Perform a Variance Stabilizing Transformation (VST) of a matrix of count data.
vst(x, method = "anscombe.nb", lib.size = NULL, cpm = FALSE, dispersion = NULL, design = NULL)
x | A matrix of counts. Rows are genes (or other features), and columns are samples. |
---|---|
method | VST to use, see details. |
lib.size | Optional, estimated if not given. |
cpm | Should the output be in log2 Counts Per Million, rather than simply log2. |
dispersion | Optional, estimated if not given. Dispersion parameter of the negative binomial distribution of the data. |
design | Optional. If dispersion isn't given, a design matrix to use when estimating dispersion. |
A transformed matrix.
Several methods are available. "anscombe.nb" is recommended.
Methods:
"anscombe.nb": Default, asinh(sqrt((x+3/8)/(1/dispersion-3/4))). Anscombe's VST for the negative binomial distribution.
"anscombe.nb.simple": log(x+0.5/dispersion), a simplified VST also given by Anscombe.
"anscombe.poisson": sqrt(x+3/8). Anscombe's VST for the Poisson distribution. Only appropriate if you know there is no biological noise.
"naive.nb": asinh(sqrt(x/dispersion)). Resultant variance is slightly inflated at low counts.

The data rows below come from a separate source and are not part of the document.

/-! ## mapT -/

@[simp] theorem State.mapT_tick (s : State) (f : Team → Team) : (s.mapT f).tick = s.tick := rfl
@[simp] theorem State.mapT_now (s : State) (f : Team → Team) : (s.mapT f).now = s.now := rfl
@[simp] theorem State.mapT_clk (s : State) (f : Team → Team) : (s.mapT f).clk = s.clk := rfl
@[simp] theorem State.mapT_issued (s : State) (f : Team → Team) : (s.mapT f).issued = s.issued := rfl
@[simp] theorem State.mapT_mhz (s : State) (f : Team → Team) : (s.mapT f).mhz = s.mhz := rfl
@[simp] theorem State.mapT_agenda (s : State) (f : Team → Team) : (s.mapT f).agenda = s.agenda := rfl
@[simp] theorem State.mapT_turn (s : State) (f : Team → Team) : (s.mapT f).turn = s.turn := rfl
@[simp] theorem State.mapT_powered (s : State) (f : Team → Team) : (s.mapT f).powered = s.powered := rfl
@[simp] theorem State.mapT_devState (s : State) (f : Team → Team) : (s.mapT f).devState = s.devState := rfl
@[simp] theorem State.mapT_mgrDown (s : State) (f : Team → Team) : (s.mapT f).mgrDown = s.mgrDown := rfl
@[simp] theorem State.mapT_g (s : State) (f : Team → Team) : (s.mapT f).g = s.g := rfl
@[simp] theorem State.mapT_t (s : State) (f : Team → Team) : (s.mapT f).t = f s.t := rfl
@[simp] theorem State.mapT_gs (s : State) (f : Team → Team) : (s.mapT f).gs = s.gs := rfl
@[simp] theorem State.mapT_ts (s : State) (f : Team → Team) : (s.mapT f).ts = s.ts := rfl
@[simp] theorem State.mapT_mem (s : State) (f : Team → Team) : (s.mapT f).mem = s.mem := rfl
@[simp] theorem State.mapT_hostMem (s : State) (f : Team → Team) : (s.mapT f).hostMem = s.hostMem := rfl
@[simp] theorem State.mapT_poison (s : State) (f : Team → Team) : (s.mapT f).poison = s.poison := rfl
@[simp] theorem State.mapT_copies (s : State) (f : Team → Team) : (s.mapT f).copies = s.copies := rfl
@[simp] theorem State.mapT_clusters (s : State) (f : Team → Team) : (s.mapT f).clusters = s.clusters := rfl
@[simp] theorem State.mapT_l1s (s : State) (f : Team → Team) : (s.mapT f).l1s = s.l1s := rfl
@[simp] theorem State.mapT_slices (s : State) (f : Team → Team) : (s.mapT f).slices = s.slices := rfl
@[simp] theorem State.mapT_ctxs (s : State) (f : Team → Team) : (s.mapT f).ctxs = s.ctxs := rfl
@[simp] theorem State.mapT_vfs (s : State) (f : Team → Team) : (s.mapT f).vfs = s.vfs := rfl
@[simp] theorem State.mapT_mboxes (s : State) (f : Team → Team) : (s.mapT f).mboxes = s.mboxes := rfl
@[simp] theorem State.mapT_cards (s : State) (f : Team → Team) : (s.mapT f).cards = s.cards := rfl
@[simp] theorem State.mapT_leases (s : State) (f : Team → Team) : (s.mapT f).leases = s.leases := rfl
@[simp] theorem State.mapT_ckpts (s : State) (f : Team → Team) : (s.mapT f).ckpts = s.ckpts := rfl
@[simp] theorem State.mapT_manifests (s : State) (f : Team → Team) : (s.mapT f).manifests = s.manifests := rfl
@[simp] theorem State.mapT_fws (s : State) (f : Team → Team) : (s.mapT f).fws = s.fws := rfl
@[simp] theorem State.mapT_cmask (s : State) (f : Team → Team) : (s.mapT f).cmask = s.cmask := rfl
@[simp] theorem State.mapT_chmask (s : State) (f : Team → Team) : (s.mapT f).chmask = s.chmask := rfl
@[simp] theorem State.mapT_peers (s : State) (f : Team → Team) : (s.mapT f).peers = s.peers := rfl
@[simp] theorem State.mapT_peerId (s : State) (f : Team → Team) : (s.mapT f).peerId = s.peerId := rfl
@[simp] theorem State.mapT_qpairs (s : State) (f : Team → Team) : (s.mapT f).qpairs = s.qpairs := rfl
@[simp] theorem State.mapT_lost (s : State) (f : Team → Team) : (s.mapT f).lost = s.lost := rfl
@[simp] theorem State.mapT_ports (s : State) (f : Team → Team) : (s.mapT f).ports = s.ports := rfl
@[simp] theorem State.mapT_snoopErr (s : State) (f : Team → Team) : (s.mapT f).snoopErr = s.snoopErr := rfl
@[simp] theorem State.mapT_snoopSet (s : State) (f : Team → Team) : (s.mapT f).snoopSet = s.snoopSet := rfl
@[simp] theorem State.mapT_snoopRec (s : State) (f : Team → Team) : (s.mapT f).snoopRec = s.snoopRec := rfl
@[simp] theorem State.mapT_reports (s : State) (f : Team → Team) : (s.mapT f).reports = s.reports := rfl
@[simp] theorem State.mapT_msix (s : State) (f : Team → Team) : (s.mapT f).msix = s.msix := rfl
@[simp] theorem State.mapT_spdm (s : State) (f : Team → Team) : (s.mapT f).spdm = s.spdm := rfl
@[simp] theorem State.mapT_linkResp (s : State) (f : Team → Team) : (s.mapT f).linkResp = s.linkResp := rfl
@[simp] theorem State.mapT_linkOk (s : State) (f : Team → Team) : (s.mapT f).linkOk = s.linkOk := rfl
@[simp] theorem State.mapT_engDone (s : State) (f : Team → Team) : (s.mapT f).engDone = s.engDone := rfl
@[simp] theorem State.mapT_log (s : State) (f : Team → Team) : (s.mapT f).log = s.log := rfl
@[simp] theorem State.mapT_nextId (s : State) (f : Team → Team) : (s.mapT f).nextId = s.nextId := rfl
@[simp] theorem State.mapT_kept (s : State) (f : Team → Team) : (s.mapT f).kept = s.kept := rfl
@[simp] theorem State.mapT_keptT (s : State) (f : Team → Team) : (s.mapT f).keptT = s.keptT := rfl
@[simp] theorem State.mapT_redir (s : State) (f : Team → Team) : (s.mapT f).redir = s.redir := rfl
@[simp] theorem State.mapT_holds (s : State) (f : Team → Team) : (s.mapT f).holds = s.holds := rfl
@[simp] theorem State.mapT_race (s : State) (f : Team → Team) : (s.mapT f).race = s.race := rfl
@[simp] theorem State.mapT_extCpyq (s : State) (f : Team → Team) : (s.mapT f).extCpyq = s.extCpyq := rfl
@[simp] theorem State.mapT_owed (s : State) (f : Team → Team) : (s.mapT f).owed = s.owed := rfl
@[simp] theorem State.mapT_logq (s : State) (f : Team → Team) : (s.mapT f).logq = s.logq := rfl
@[simp] theorem State.mapT_writer (s : State) (f : Team → Team) : (s.mapT f).writer = s.writer := rfl
@[simp] theorem State.mapT_logHeld (s : State) (f : Team → Team) : (s.mapT f).logHeld = s.logHeld := rfl
@[simp] theorem State.mapT_guardW (s : State) (f : Team → Team) : (s.mapT f).guardW = s.guardW := rfl
@[simp] theorem State.mapT_decs (s : State) (f : Team → Team) : (s.mapT f).decs = s.decs := rfl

"naive.poisson": sqrt(x). Resultant variance is slightly inflated at low counts.
Dispersion:
edgeR's estimate of the common dispersion of the count matrix would be a reasonable choice of dispersion. However Poisson noise in RNA-Seq data may be over-dispersed, in which case a slightly smaller dispersion may work better. I recommend not providing a dispersion and letting varistran pick an appropriate value.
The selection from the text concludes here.